Your assignment:
Restate word for word the lines of the entries below, starting with the line that holds "performed now. -/" and ending with the line that holds "let r := s.performUnit a", and no others.

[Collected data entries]
★ ★ ★ ★
/-- What a part of an access does at its home, `bad` where it meets an uncorrectable error. An atomic leaves the word poisoned (R231).
DEDUCED (log entry 49), as R231 states for atomics and R208 for stores: a `REDA` that reads a poisoned word changes nothing, and a `PUT`
of a poisoned word writes it, which clears the poison; both report the error. -/
def State.performAt (a : GAccess) (u : List Part) (bad : Bool) (s : State) : State × GAccess :=
  let b := { a with next := a.next + u.length, performed := a.parts.length ≤ a.next + u.length, bad := a.bad || bad }
  match a.kind, u with
  | .load, ps => let r := s.readParts (a.parts.zip a.got) ps []; (r.1, { b with got := a.got ++ r.2 })
  | .store, ps => (((if a.next = 0 then s.coverParts a.parts else s).storeParts ps).restartQueues, { b with bad := false })
  | _, [] => (s, b)
  | .atomic op fmt rm x d hint, p :: _ =>
    let s := s.place s.cl.index hint p.pa
    if bad then (s, b)
    else
      let r := s.atomicAt op fmt rm p.pa x d
      (r.1, { b with value := BitVec.ofNat 64 r.2.1, flags := r.2.2 })
  | .reda rank v, p :: _ =>
    if s.redaBad p.pa rank.toNat then ((if bad then s else s.uncorrectable p.pa), { b with bad := true })
    else let r := s.redaAt s.cl.index p.pa rank.toNat v; (r.1, { b with value := r.2 })
  | .put v, p :: _ => let r := s.putAt s.cl.index p.pa v; (r.1, { b with value := r.2 })

/-- An uncorrectable error that an access other than a store meets is reported (R207). -/
def State.reportBad (a : GAccess) (hit : Option Part) (s : State) : State :=
  match hit with
  | some p => if a.kind == .store then s else s.uncorrectable p.pa
  | none => s

/-- An access as `va` has it: where a part is uncorrectable, the address of the first such (R81, R362). DEDUCED (log entry 23): of a
vector access that is its lane's. -/
def GAccess.noteBad (a : GAccess) (hit : Option Part) : GAccess :=
  match hit with
  | some p => if a.bad then a else { a with va := p.va }
  | none => a

/-- A line that another cluster holds returns before an ordinary access (R233); an atomic's goes where its hint says. -/
def State.touchParts (a : GAccess) (u : List Part) (s : State) : State :=
  match a.kind with
  | .atomic .. => s
  | _ => u.foldl (fun s p => s.touch s.cl.index p.pa) s

/-- The next event of an access is performed at its home (R204, R211): what it writes is written there, and what it brings is kept. -/
def State.performUnit (a : GAccess) (s : State) : State × GAccess :=
  let s := (s.waitRefresh a.unitPlaces).touchParts a a.unit
  let hit := a.unit.find? s.partBad
  (s.reportBad a hit).performAt (a.noteBad hit) a.unit hit.isSome

/-- At most `n` events of an access are performed. -/
def State.performUnits : Nat → GAccess → State → State × GAccess
  | 0, a, s => (s, a)
  | n + 1, a, s => if a.performed then (s, a) else State.performUnits n (s.performUnit a).2 (s.performUnit a).1

/-- The whole access is performed. -/
def State.perform (a : GAccess) (s : State) : State × GAccess := s.performUnits (a.parts.length + 1) a

/-- A vector's lanes of width `w` from lane values, and the mask of the lanes given. -/
def packLanes (w : Nat) (xs : List (Nat × Nat)) : Vec × Vec :=
  xs.foldl (fun acc x =>
    (acc.1 ||| (BitVec.ofNat 512 (x.2 % 2 ^ w) <<< (w * x.1)), acc.2 ||| (BitVec.ofNat 512 (2 ^ w - 1) <<< (w * x.1)))) (0, 0)

/-- What a performed access delivers: the write of its destination and the flags of its conversion. -/
def GAccess.deliver (a : GAccess) : Option RegWrite × Flags :=
  let elems := (a.parts.zip a.got).map fun (p, g) =>
    match a.ty with
    | some t => (p.lane, loadElem t a.fmt a.top a.rm a.table g.1 p.sub (p.scale.map fun _ => g.2))
    | none => (p.lane, (g.1, (0 : Flags)))
  let fl := elems.foldl (fun f e => f ||| e.2.2) 0
  let packed := packLanes a.lw (elems.map fun e => (e.1, e.2.1))
  match a.kind, a.dest with
  | .load, .s n => (scalarWrite n (packed.1.extractLsb' 0 64), fl)
  | .load, .v n => (some (.v (n.toNat - 64) packed.2 packed.1), fl)
  | .load, .none => (none, fl)
  | _, .s n => (scalarWrite n a.value, a.flags)
  | _, _ => (none, 0)

/-- The data of a performed access arrive: the destination and the flags are written (R81, R231). -/
def State.arrive (a : GAccess) (s : State) : State :=
  let (w, fl) := a.deliver
  let s := match a.dest with | .s n | .v n => s.landReg n | .none => s
  let s := match w with | some w => { s with ctx := s.ctx.land w } | none => s
  { s with ctx := s.ctx.land (.flags fl) }

/-- Entry `k` of the queue of accepted accesses replaced, or removed once it is performed and nothing is left to return. -/
def setAccess : List GAccess → Nat → GAccess → List GAccess
  | [], _, _ => []
  | _ :: q, 0, a => if a.returns || !a.performed then a :: q else q
  | b :: q, k + 1, a => b :: setAccess q k a

/-- The `k`-th accepted access may be performed now. -/
def State.performable (s : State) (k : Nat) : Bool :=
  match s.core.gq[k]? with
  | none => false
  | some a => !a.performed && !s.refreshing a && (s.core.gq.take k).all fun b => b.performed || b.mayPass a

/-- The accesses outstanding replaced. -/
def State.setGq (q : List GAccess) (s : State) : State := { s with core := { s.core with gq := q } }

/-- The next event of the `k`-th accepted access is performed. -/
def State.performNth (k : Nat) (s : State) : State :=
  match s.core.gq[k]? with
  | none => s
  | some a =>
    let r := s.performUnit a
    r.1.setGq (setAccess r.1.core.gq k r.2)

/-- An access is performed unless it has been. -/
def State.performNow (a : GAccess) (s : State) : State × GAccess := if a.performed then (s, a) else s.perform a

/-- Every accepted access is performed and its data arrive, in order; a load of an uncorrectable granule gives the address
that trap 0x11 reports and writes nothing (R372, R81). -/
def State.drainList : List GAccess → Option Word → State → State × Option Word
  | [], bad, s => (s, bad)
  | a :: q, bad, s =>
    let r := s.performNow a
    if r.2.bad && r.2.returns then State.drainList q (bad.orElse fun _ => some r.2.va) r.1
    else State.drainList q bad (r.1.arrive r.2)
★ ★ ★ ★
Problem solution:
/-- The `k`-th accepted access may be performed now. -/
def State.performable (s : State) (k : Nat) : Bool :=
  match s.core.gq[k]? with
  | none => false
  | some a => !a.performed && !s.refreshing a && (s.core.gq.take k).all fun b => b.performed || b.mayPass a

/-- The accesses outstanding replaced. -/
def State.setGq (q : List GAccess) (s : State) : State := { s with core := { s.core with gq := q } }

/-- The next event of the `k`-th accepted access is performed. -/
def State.performNth (k : Nat) (s : State) : State :=
  match s.core.gq[k]? with
  | none => s
  | some a =>
    let r := s.performUnit a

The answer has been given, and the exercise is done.